_EXERCISE MATERIAL_
-- ==== Sys2Proof/Laws/Reports.lean ====
section
/-! SUPPORT. What answering a note and announcing a cause can change: nothing apart from the reports; that a reply once
queued stays queued; and what becomes of the reply of a note. -/

namespace Sys2Proof.Machine

theorem State.beginReport_apart (s : State) (f : ReportFrame) :
    (s.beginReport f).1.apartFromReports = s.apartFromReports := by
  unfold State.beginReport; split <;> rfl

theorem State.originate_apart (s : State) (n : OutNote) : (s.originate n).1.apartFromReports = s.apartFromReports := by
  unfold State.originate; repeat' split
  all_goals first | rfl | exact s.beginReport_apart _

theorem State.compareAttention_apart (s : State) : s.compareAttention.apartFromReports = s.apartFromReports := by
  unfold State.compareAttention
  split
  · rfl
  · split
    · rfl
    · extract_lets sent
      split
      · exact s.originate_apart _
      · exact s.originate_apart _

theorem settle_apart (s t : State) : (settle s t).apartFromReports = t.apartFromReports := by
  unfold settle; split
  · rfl
  · exact t.compareAttention_apart

theorem State.addReply_apart (s : State) (r : Reply) : (s.addReply r).apartFromReports = s.apartFromReports := by
  unfold State.addReply; split
  · rfl
  · split
    · rfl
    · rfl
    · extract_lets begun
      exact s.beginReport_apart _

theorem State.advanceBatch_apart (s : State) : s.advanceBatch.apartFromReports = s.apartFromReports := rfl

theorem State.endBatch_apart (s : State) : s.endBatch.apartFromReports = s.apartFromReports := rfl

theorem State.endIfDone_apart (s : State) : s.endIfDone.apartFromReports = s.apartFromReports := by
  unfold State.endIfDone; split
  · rfl
  · split <;> rfl

theorem State.answerUnreadable_apart (l : List RawNote) (s : State) :
    (State.answerUnreadable l s).apartFromReports = s.apartFromReports := by
  induction l generalizing s with
  | nil => rfl
  | cons r l ih =>
    unfold State.answerUnreadable
    split
    · rfl
    · split
      · rfl
      · extract_lets told
        rw [ih]
        exact (State.advanceBatch_apart _).trans (s.addReply_apart _)

theorem State.answer_apart (s : State) (ty : Byte) (a : Answer) :
    (s.answer ty a).apartFromReports = s.apartFromReports := by
  unfold State.answer; split
  · rfl
  · extract_lets told
    rw [State.endIfDone_apart, State.answerUnreadable_apart]
    exact (State.advanceBatch_apart _).trans (s.addReply_apart _)

/-- States that agree apart from reports address the replies of a batch alike. -/
theorem State.replyDest_of_apart {s t : State} (h : s.apartFromReports = t.apartFromReports) (b : Batch) :
    s.replyDest b = t.replyDest b := by
  have hc := congrArg (fun u : State => u.control.claim) h
  have : s.control.claim = t.control.claim := hc
  unfold State.replyDest; rw [this]

/-- A queue of report frames holds a reply frame of a batch number and destination whose notes meet a test. -/
def HoldsFrame (P : List OutNote → Prop) (q : List ReportFrame) (n : BitVec 16) (d : Addr) : Prop :=
  ∃ f ∈ q, f.isReply = true ∧ f.batch = n ∧ f.dest = d ∧ P f.notes

/-- A test of a frame's notes that a further note leaves true. -/
def Grows (P : List OutNote → Prop) : Prop := ∀ l m, P l → P (l ++ [m])

theorem grows_mem (r : OutNote) : Grows (r ∈ ·) := fun _ _ h => List.mem_append_left _ h

theorem grows_begins (ns : List OutNote) : Grows (ns <+: ·) := fun _ _ h => h.trans (List.prefix_append _ _)

theorem State.replied_iff (t : State) (b : Batch) (r : Reply) :
    t.Replied b r ↔ HoldsFrame (OutNote.reply r ∈ ·) t.path.reportQueue b.number (t.replyDest b) := Iff.rfl

variable {P : List OutNote → Prop} {q : List ReportFrame} {n : BitVec 16} {d : Addr}

theorem HoldsFrame.append (h : HoldsFrame P q n d) (l : List ReportFrame) : HoldsFrame P (q ++ l) n d := by
  obtain ⟨f, hf, k⟩ := h
  exact ⟨f, List.mem_append_left _ hf, k⟩

theorem HoldsFrame.appendReply (hP : Grows P) (h : HoldsFrame P q n d) (m : OutNote) :
    HoldsFrame P (appendReply m q) n d := by
  obtain ⟨f, hf, k1, k2, k3, k4⟩ := h
  induction q with
  | nil => cases hf
  | cons g q ih =>
    unfold Machine.appendReply
    rcases List.mem_cons.mp hf with e | e
    · subst e
      split
      · exact ⟨{ f with notes := f.notes ++ [m] }, List.mem_cons_self, k1, k2, k3, hP _ _ k4⟩
      · exact ⟨f, List.mem_cons_self, k1, k2, k3, k4⟩
    · split
      · exact ⟨f, List.mem_cons_of_mem _ e, k1, k2, k3, k4⟩
      · obtain ⟨f', m1, m2⟩ := ih e
        exact ⟨f', List.mem_cons_of_mem _ m1, m2⟩

theorem HoldsFrame.close (h : HoldsFrame P q n d) : HoldsFrame P (q.map fun f => { f with isOpen := false }) n d := by
  obtain ⟨f, hf, k⟩ := h
  exact ⟨{ f with isOpen := false }, List.mem_map_of_mem hf, k⟩

theorem State.beginReport_holds {s : State} (f : ReportFrame) (h : HoldsFrame P s.path.reportQueue n d) :
    HoldsFrame P (s.beginReport f).1.path.reportQueue n d := by
  unfold State.beginReport; split
  · exact h.append _
  · exact h

theorem State.originate_holds {s : State} (m : OutNote) (h : HoldsFrame P s.path.reportQueue n d) :
    HoldsFrame P (s.originate m).1.path.reportQueue n d := by
  unfold State.originate
  split
  · exact h
  · split
    · next f hl =>
      split
      · next ht =>
        obtain ⟨g, hg, k⟩ := h
        have hq : s.path.reportQueue = s.path.reportQueue.dropLast ++ [f] :=
          (List.dropLast_append_getLast? _ hl).symm
        rw [hq] at hg
        rcases List.mem_append.mp hg with e | e
        · exact ⟨g, List.mem_append_left _ e, k⟩
        · have : g = f := by simpa using e
          subst this
          simp [ReportFrame.takesOriginated, k.1] at ht
      · exact State.beginReport_holds _ h
    · exact State.beginReport_holds _ h

theorem State.compareAttention_holds {s : State} (h : HoldsFrame P s.path.reportQueue n d) :
    HoldsFrame P s.compareAttention.path.reportQueue n d := by
  unfold State.compareAttention
  split
  · exact h
  · split
    · exact h
    · extract_lets sent
      split
      · exact State.originate_holds _ h
      · exact State.originate_holds _ h

theorem settle_holds {s t : State} (h : HoldsFrame P t.path.reportQueue n d) :
    HoldsFrame P (settle s t).path.reportQueue n d := by
  unfold settle; split
  · exact h
  · exact State.compareAttention_holds h

theorem State.addReply_holds {s : State} (hP : Grows P) (m : Reply) (h : HoldsFrame P s.path.reportQueue n d) :
    HoldsFrame P (s.addReply m).path.reportQueue n d := by
  unfold State.addReply; split
  · exact h
  · split
    · exact h.appendReply hP _
    · exact h
    · extract_lets begun
      exact State.beginReport_holds _ h

theorem State.endIfDone_holds {s : State} (h : HoldsFrame P s.path.reportQueue n d) :
    HoldsFrame P s.endIfDone.path.reportQueue n d := by
  unfold State.endIfDone; split
  · exact h
  · split
    · exact h.close
    · exact h

theorem State.answerUnreadable_holds (hP : Grows P) (l : List RawNote) {s : State}
    (h : HoldsFrame P s.path.reportQueue n d) : HoldsFrame P (State.answerUnreadable l s).path.reportQueue n d := by
  induction l generalizing s with
  | nil => exact h
  | cons m l ih =>
    unfold State.answerUnreadable
    split
    · exact h
    · split
      · exact h
      · extract_lets told
        exact ih (State.addReply_holds hP _ h)

/-- A reply joins the first open frame of a queue (R160). -/
theorem appendReply_joins (m : OutNote) (before behind : List ReportFrame) (f : ReportFrame)
    (hb : ∀ h ∈ before, h.isOpen = false) (hf : f.isOpen = true) :
    appendReply m (before ++ f :: behind) = before ++ { f with notes := f.notes ++ [m] } :: behind := by
  induction before with
  | nil => simp [appendReply, hf]
  | cons g l ih =>
    have hg := hb g List.mem_cons_self
    simp [appendReply, hg, ih fun h hh => hb h (List.mem_cons_of_mem _ hh)]

/-- Once a batch's frame could not be begun, each of its replies is dropped and counted (R160). -/
theorem State.answerUnreadable_dropped (l : List RawNote) {s : State} {b : Batch} (hb : s.control.batch = some b)
    (hr : b.reply = .dropped) : (State.answerUnreadable l s).path.reportNotesDropped =
      s.path.reportNotesDropped + BitVec.ofNat 32 (l.takeWhile fun r => !r.readable).length := by
  induction l generalizing s b with
  | nil => simp [State.answerUnreadable]
  | cons m l ih =>
    unfold State.answerUnreadable
    cases hm : m.readable with
    | true => simp [List.takeWhile, hm]
    | false =>
      rw [if_neg (by decide)]
      split
      · next h => rw [hb] at h; cases h
      next b' h =>
      obtain rfl : b = b' := by rw [hb] at h; exact Option.some.inj h
      extract_lets told
      have hc : ∃ c, told.control.batch = some c ∧ c.reply = .dropped := by
        simp only [told, State.advanceBatch, State.addReply, hb, hr, State.dropReportNote, Option.map_some]
        exact ⟨_, rfl, rfl⟩
      obtain ⟨c, hc, hd⟩ := hc
      rw [ih (s := { told with choices := if m.noteType.isSome = true then told.choices else told.choices + 1 }) hc hd]
      simp only [told, State.advanceBatch, State.addReply, hb, hr, State.dropReportNote, List.takeWhile, hm,
        Bool.not_false, List.length_cons, BitVec.ofNat_add]
      ac_rfl

theorem State.endIfDone_dropped (s : State) : s.endIfDone.path.reportNotesDropped = s.path.reportNotesDropped := by
  unfold State.endIfDone; split
  · rfl
  · split <;> rfl

theorem State.endIfDone_lastTop (s : State) : s.endIfDone.control.lastTop = s.control.lastTop := by
  unfold State.endIfDone; split
  · rfl
  · split <;> rfl

theorem State.addReply_lastTop (s : State) (r : Reply) : (s.addReply r).control.lastTop = s.control.lastTop := by
  unfold State.addReply State.beginReport; repeat' split
  all_goals rfl

theorem State.answerUnreadable_lastTop (l : List RawNote) (s : State) :
    (State.answerUnreadable l s).control.lastTop = s.control.lastTop := by
  induction l generalizing s with
  | nil => rfl
  | cons m l ih =>
    unfold State.answerUnreadable
    split
    · rfl
    · split
      · rfl
      · extract_lets told
        rw [ih]
        exact s.addReply_lastTop _

theorem State.answer_lastTop (s : State) (ty : Byte) (a : Answer) : (s.answer ty a).control.lastTop = s.control.lastTop := by
  unfold State.answer; split
  · rfl
  · extract_lets told
    rw [State.endIfDone_lastTop, State.answerUnreadable_lastTop]
    exact s.addReply_lastTop _

/-- The top attention reads nothing that reports move. -/
theorem State.topAttention_of_apart {s t : State} (h : s.apartFromReports = t.apartFromReports) :
    s.topAttention = t.topAttention := by
  have hd : s.control.devicePending = t.control.devicePending := by
    have k := congrArg (fun u : State => u.control.devicePending) h
    exact k
  have hs : ∀ i, s.session i = t.session i := fun i => by
    have k := congrArg (fun u : State => u.session i) h
    exact k
  simp only [State.topAttention, hd, hs]

/-- With no top attention to send, a comparison moves no counter (R179). -/
theorem settle_dropped {s t : State} (h : ∀ x, t.topAttention = some x → t.control.lastTop = some x) :
    (settle s t).path.reportNotesDropped = t.path.reportNotesDropped := by
  unfold settle; split
  · rfl
  · unfold State.compareAttention
    split
    · rfl
    · next x hx => simp [h x hx]

/-- What becomes of the reply of a note: it begins the batch's frame, joins it, or is dropped and counted (R160). -/
theorem State.answer_answered {e : State} {b : Batch} (hb : e.control.batch = some b) (ty : Byte) (a : Answer) (s : State) :
    e.Answered (settle s (e.answer ty a)) b { position := b.position, noteType := ty, code := a.code, detail := a.detail
                                              payload := a.payload } := by
  have hap : (settle s (e.answer ty a)).apartFromReports = e.apartFromReports :=
    (settle_apart _ _).trans (e.answer_apart ty a)
  refine ⟨fun hr hq => ?_, fun hr before f behind hq hf hp hc => ?_, fun hd ht => ?_⟩
  · rw [State.replied_iff, State.replyDest_of_apart hap]
    apply settle_holds
    unfold State.answer
    rw [hb]
    apply State.endIfDone_holds
    apply State.answerUnreadable_holds (grows_mem _)
    simp only [State.advanceBatch, State.addReply, hb, hr, State.beginReport, reportQueueFrames, hq, if_true]
    exact ⟨_, List.mem_append_right _ List.mem_cons_self, rfl, rfl, rfl, List.mem_cons_self⟩
  · refine settle_holds (P := (f.notes ++ [_] <+: ·)) ?_
    unfold State.answer
    rw [hb]
    apply State.endIfDone_holds
    apply State.answerUnreadable_holds (grows_begins _)
    simp only [State.advanceBatch, State.addReply, hb, hr, hq]
    rw [appendReply_joins _ _ _ _ hc hf]
    exact ⟨_, List.mem_append_right _ List.mem_cons_self, hp, rfl, rfl, List.prefix_refl _⟩
  · have hlast : ∀ x, (e.answer ty a).topAttention = some x → (e.answer ty a).control.lastTop = some x := by
      rw [State.topAttention_of_apart (e.answer_apart ty a), State.answer_lastTop]; exact ht
    rw [settle_dropped hlast]
    unfold State.answer
    rw [hb]
    simp only
    rw [State.endIfDone_dropped]
    rcases hd with hr | ⟨hr, hq⟩
    · rw [State.answerUnreadable_dropped _ (b := { b with position := b.position + 1, rest := b.rest.tail })
        (by simp [State.advanceBatch, State.addReply, hb, hr, State.dropReportNote]) hr]
      simp only [State.advanceBatch, State.addReply, hb, hr, State.dropReportNote, Batch.unreadable, BitVec.ofNat_add]
      ac_rfl
    · have hn : ¬ e.path.reportQueue.length < 8 := by omega
      rw [State.answerUnreadable_dropped _
        (b := { b with position := b.position + 1, rest := b.rest.tail, reply := .dropped })
        (by simp [State.advanceBatch, State.addReply, hb, hr, State.beginReport, reportQueueFrames, hn,
              State.dropReportNote]) rfl]
      simp only [State.advanceBatch, State.addReply, hb, hr, State.beginReport, reportQueueFrames, hn, if_false,
        State.dropReportNote, Batch.unreadable, BitVec.ofNat_add]
      ac_rfl

/-- A note whose body keeps the batch in execution is answered as NoteDoes says. -/
theorem NoteDoes.of_takeNote {c : Instr} {s : State} {b : Batch} {ty : Byte} {cl : Bool} {e : State} {a : Answer}
    (hx : exec c s = .next (s.takeNote ty cl b (e, a))) (hc : s.claimCheck b cl = none)
    (he : e.control.batch = some b) (hp : a.payload = none) : NoteDoes c s b e ty a.code a.detail := by
  have ht : s.takeNote ty cl b (e, a) = settle s (e.answer ty a) := by unfold State.takeNote; rw [hc]
  rw [ht] at hx
  exact ⟨_, hx, (settle_apart _ _).trans (e.answer_apart ty a), hp ▸ State.answer_answered he ty a s⟩

/-- The claim check lets every note of the player pass (R171). -/
theorem State.Hears.check {s : State} {b : Batch} (h : s.Hears b) (cl : Bool) : s.claimCheck b cl = none := by
  have hc := h.claimed
  unfold State.claimCheck
  cases e : s.control.claim with
  | none => rw [e] at hc; cases hc
  | some c =>
    rw [e] at hc
    have : c.player = b.source := by simpa using hc
    simp [this]

theorem State.Hears.taking {s : State} {b : Batch} (h : s.Hears b) : s.takingBatch = some b := by
  simp [State.takingBatch, h.running, h.executing]

/-- An operation that works at the gate keeps the batch in execution. -/
theorem GateWork.batch {s t : State} (h : GateWork s t) : t.control.batch = s.control.batch := by
  rw [h]

end Sys2Proof.Machine
end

_PROBLEM DETAILS_
Return precisely the lines of the records, starting with the line that holds "exact ⟨_, hx, (settle_apart" and ending with the last one.

_REPLY TO THE EXERCISE_
  exact ⟨_, hx, (settle_apart _ _).trans (e.answer_apart ty a), hp ▸ State.answer_answered he ty a s⟩

/-- The claim check lets every note of the player pass (R171). -/
theorem State.Hears.check {s : State} {b : Batch} (h : s.Hears b) (cl : Bool) : s.claimCheck b cl = none := by
  have hc := h.claimed
  unfold State.claimCheck
  cases e : s.control.claim with
  | none => rw [e] at hc; cases hc
  | some c =>
    rw [e] at hc
    have : c.player = b.source := by simpa using hc
    simp [this]

theorem State.Hears.taking {s : State} {b : Batch} (h : s.Hears b) : s.takingBatch = some b := by
  simp [State.takingBatch, h.running, h.executing]

/-- An operation that works at the gate keeps the batch in execution. -/
theorem GateWork.batch {s t : State} (h : GateWork s t) : t.control.batch = s.control.batch := by
  rw [h]

end Sys2Proof.Machine
end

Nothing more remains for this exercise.